With the recent meteoric rise of the Canadian “Loonie” to above parity with the US dollar recently, Canadians are enjoying an experience that might come along just once in a lifetime.
Canadians represent one of the largest group of foreign buyers in the US,
with a particularly high percentage in Florida, Arizona, and Las Vegas.
Considering that home prices in many of these states have fallen between 35% and as much as 65%, and tack on another 20-25% in “savings” due to a strong dollar, it becomes clear pretty quickly why there is so much interest.
A recent poll determined that 1 in 5 Canadians is considering buying a US property at the moment. Cash sales are the norm, especially where you are expecting a major discount from the original peak value. That being said, buying a property in one of these areas has never been more difficult with loopholes and red tape galore.
Most professionals will advise you that its best to prepare to buy on a cash basis, and after any renovation or rehab work (if applicable) trying to refinance and pull some equity out afterward.
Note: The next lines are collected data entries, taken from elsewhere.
-- ==== Sys2Proof/Laws/KeepsHost.lean ====
section
/-! SUPPORT. What the operations of the host accesses and the schedule may write: for each, the parts
of the state it changes at most, and that it keeps the maps canonical. -/

-- The many lemmas below are elaborated one after another: the package is checked as one text, and fewer wait at once.
set_option Elab.async false

namespace Sys2Proof.Machine

theorem State.applyDoorbell_keeps {w : List Fld} {s t : State} {a1 a2 a3} (hw : [.regs, .host, .pba,
    .msixHeld, .outs, .rings, .adminEvents, .parts, .ctl] ⊆ w) (h : Keeps w s t) :
    Keeps w s (State.applyDoorbell t a1 a2 a3) := h.lift hw (by
  unfold State.applyDoorbell
  try dsimp only
  repeat' first
    | (with_reducible first
      | exact Keeps.refl | assumption | refine State.setRing_keeps (by decide) ?_
      | refine State.deliverWaiting_keeps (by decide) ?_ | refine State.stopRing_keeps (by decide) ?_
      | refine Keeps.ite ?_ ?_)
    | split)

theorem ringEnable_keeps {w : List Fld} {s t : State} {a0 a1 a2 a3 a4} (hw : [.regs, .host, .pba, .msixHeld,
    .outs, .rings, .adminEvents, .parts, .ctl] ⊆ w) (h : Keeps w s t) :
    Keeps w s (ringEnable a0 a1 a2 a3 a4 t) := h.lift hw (by
  unfold ringEnable
  try dsimp only
  repeat' first
    | (with_reducible first
      | exact Keeps.refl | assumption | refine State.setRbit_keeps (by decide) ?_
      | refine State.applyWrite_keeps (by decide) ?_ | refine State.setRing_keeps (by decide) ?_
      | refine State.deliverAdmin_keeps (by decide) ?_ | refine State.applyDoorbell_keeps (by decide) ?_
      | refine State.deliverWaiting_keeps (by decide) ?_ | refine Keeps.ite ?_ ?_)
    | split)

theorem State.ringOff_keeps {w : List Fld} {s t : State} {a1} (hw : [.regs, .rings] ⊆ w) (h : Keeps w s t) :
    Keeps w s (State.ringOff t a1) := h.lift hw (by
  unfold State.ringOff
  try dsimp only
  repeat' first
    | (with_reducible first
      | exact Keeps.refl | assumption | refine State.setRbit_keeps (by decide) ?_
      | refine State.setRing_keeps (by decide) ?_ | refine Keeps.ite ?_ ?_)
    | split)

theorem State.disableRing_keeps {w : List Fld} {s t : State} {a1} (hw : [.regs, .rings, .parts] ⊆ w) (h :
    Keeps w s t) :
    Keeps w s (State.disableRing t a1) := h.lift hw (by
  unfold State.disableRing
  try dsimp only
  repeat' first
    | (with_reducible first
      | exact Keeps.refl | assumption | refine State.ringOff_keeps (by decide) ?_
      | refine State.setRing_keeps (by decide) ?_ | refine State.dropWaits_keeps (by decide) ?_
      | refine Keeps.ite ?_ ?_)
    | split)

theorem ringDisable_keeps {w : List Fld} {s t : State} {a0 a1} (hw : [.regs, .rings, .parts] ⊆ w) (h : Keeps w
    s t) :
    Keeps w s (ringDisable a0 a1 t) := h.lift hw (by
  unfold ringDisable
  try dsimp only
  repeat' first
    | (with_reducible first
      | exact Keeps.refl | assumption | refine State.disableRing_keeps (by decide) ?_ | refine Keeps.ite ?_ ?_)
    | split)

theorem doorbellEvent_keeps {w : List Fld} {s t : State} {a0 a1} (hw : [.regs, .host, .pba, .msixHeld, .outs,
    .power, .rings, .adminEvents, .parts, .ctl] ⊆ w) (h : Keeps w s t) :
    Keeps w s (doorbellEvent a0 a1 t) := h.lift hw (by
  unfold doorbellEvent
  try dsimp only
  repeat' first
    | (with_reducible first
      | exact Keeps.refl | assumption | refine State.applyDoorbell_keeps (by decide) ?_
      | refine State.wake_keeps (by decide) ?_ | refine Keeps.foldl (fun _ _ _ => ?_) _ ?_
      | refine Keeps.ite ?_ ?_)
    | dsimp only
    | split)

theorem doorbellTimeout_keeps {w : List Fld} {s t : State} {a0} (hw : [.regs, .host, .pba, .msixHeld, .outs,
    .rings, .adminEvents, .parts, .ctl] ⊆ w) (h : Keeps w s t) :
    Keeps w s (doorbellTimeout a0 t) := h.lift hw (by
  unfold doorbellTimeout
  try dsimp only
  repeat' first
    | (with_reducible first
      | exact Keeps.refl | assumption | refine State.stopRing_keeps (by decide) ?_ | refine Keeps.ite ?_ ?_)
    | split)

theorem adminDbWrite_keeps {w : List Fld} {s t : State} {a0 a1 a2} (hw : [.regs, .host, .pba, .msixHeld,
    .outs, .power, .rings, .adminEvents, .parts, .ctl] ⊆ w) (h : Keeps w s t) :
    Keeps w s (adminDbWrite a0 a1 a2 t) := h.lift hw (by
  unfold adminDbWrite
  try dsimp only
  repeat' first
    | (with_reducible first
      | exact Keeps.refl | assumption | refine State.applyWrite_keeps (by decide) ?_
      | refine State.applyDoorbell_keeps (by decide) ?_ | refine State.wake_keeps (by decide) ?_
      | refine Keeps.ite ?_ ?_)
    | split)

theorem descriptorFetch_keeps {w : List Fld} {s t : State} {a0 a1} (hw : [.regs, .host, .pba, .msixHeld,
    .outs, .rings, .adminEvents, .parts, .ctl] ⊆ w) (h : Keeps w s t) :
    Keeps w s (descriptorFetch a0 a1 t) := h.lift hw (by
  unfold descriptorFetch
  try dsimp only
  repeat' first
    | (with_reducible first
      | exact Keeps.refl | assumption | refine State.stopRing_keeps (by decide) ?_
      | refine State.chargeCtl_keeps (by decide) ?_ | refine State.setRing_keeps (by decide) ?_
      | refine Keeps.ite ?_ ?_)
    | dsimp only
    | split)

theorem descriptorCompletion_keeps {w : List Fld} {s t : State} {a0} (hw : [.regs, .host, .pba, .msixHeld,
    .outs, .rings, .adminEvents, .parts, .ctl] ⊆ w) (h : Keeps w s t) :
    Keeps w s (descriptorCompletion a0 t) := h.lift hw (by
  unfold descriptorCompletion
  try dsimp only
  repeat' first
    | (with_reducible first
      | exact Keeps.refl | assumption | refine State.ringOff_keeps (by decide) ?_
      | refine State.deliverWaiting_keeps (by decide) ?_ | refine State.completeFront_keeps (by decide) ?_
      | refine Keeps.ite ?_ ?_)
    | split)

theorem paceBlindRelease_keeps {w : List Fld} {s t : State} (hw : [.regs, .host, .pba, .msixHeld, .outs,
    .rings, .adminEvents, .parts, .ctl] ⊆ w) (h : Keeps w s t) :
    Keeps w s (paceBlindRelease t) := h.lift hw (by
  unfold paceBlindRelease
  try dsimp only
  repeat' first
    | (with_reducible first
      | exact Keeps.refl | assumption | refine State.ringOff_keeps (by decide) ?_
      | refine State.deliverPart_keeps (by decide) ?_ | refine State.completeAll_keeps (by decide) ?_
      | refine Keeps.foldl (fun _ _ _ => ?_) _ ?_ | refine Keeps.ite ?_ ?_)
    | dsimp only
    | split)

theorem windowLock_keeps {w : List Fld} {s t : State} (hw : [.regs] ⊆ w) (h : Keeps w s t) :
    Keeps w s (windowLock t) := h.lift hw (by
  unfold windowLock
  try dsimp only
  repeat' first
    | (with_reducible first
      | exact Keeps.refl | assumption | refine State.setRbit_keeps (by decide) ?_ | refine Keeps.ite ?_ ?_)
    | split)

theorem intcSetWrite_keeps {w : List Fld} {s t : State} {a0 a1} (hw : [.regs, .pba, .msixHeld, .outs, .ctl] ⊆
    w) (h : Keeps w s t) :
    Keeps w s (intcSetWrite a0 a1 t) := h.lift hw (by
  unfold intcSetWrite
  try dsimp only
  repeat' first
    | (with_reducible first
      | exact Keeps.refl | assumption | refine State.edge_keeps (by decide) ?_
      | refine Keeps.foldl (fun _ _ _ => ?_) _ ?_ | refine Keeps.ite ?_ ?_)
    | dsimp only
    | split)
Since most people don’t have between $100,000 and $500,000 lying around … many Canadians are taking out a home equity line of credit or one of the other types of home equity loans against their Canadian property and using those funds to buy.
This isn’t the only way to finance such a purchase however.
When considering the complexities of cross-border property ownership and financing, the term “Caveat Emptor” probably never held more true. If you are considering a buying south of the border, be sure to discuss your financing requirements with a senior mortgage broker first. Only a very small segment of the mortgage or banking community really has any true expertise or connections to help facilitate such a deal.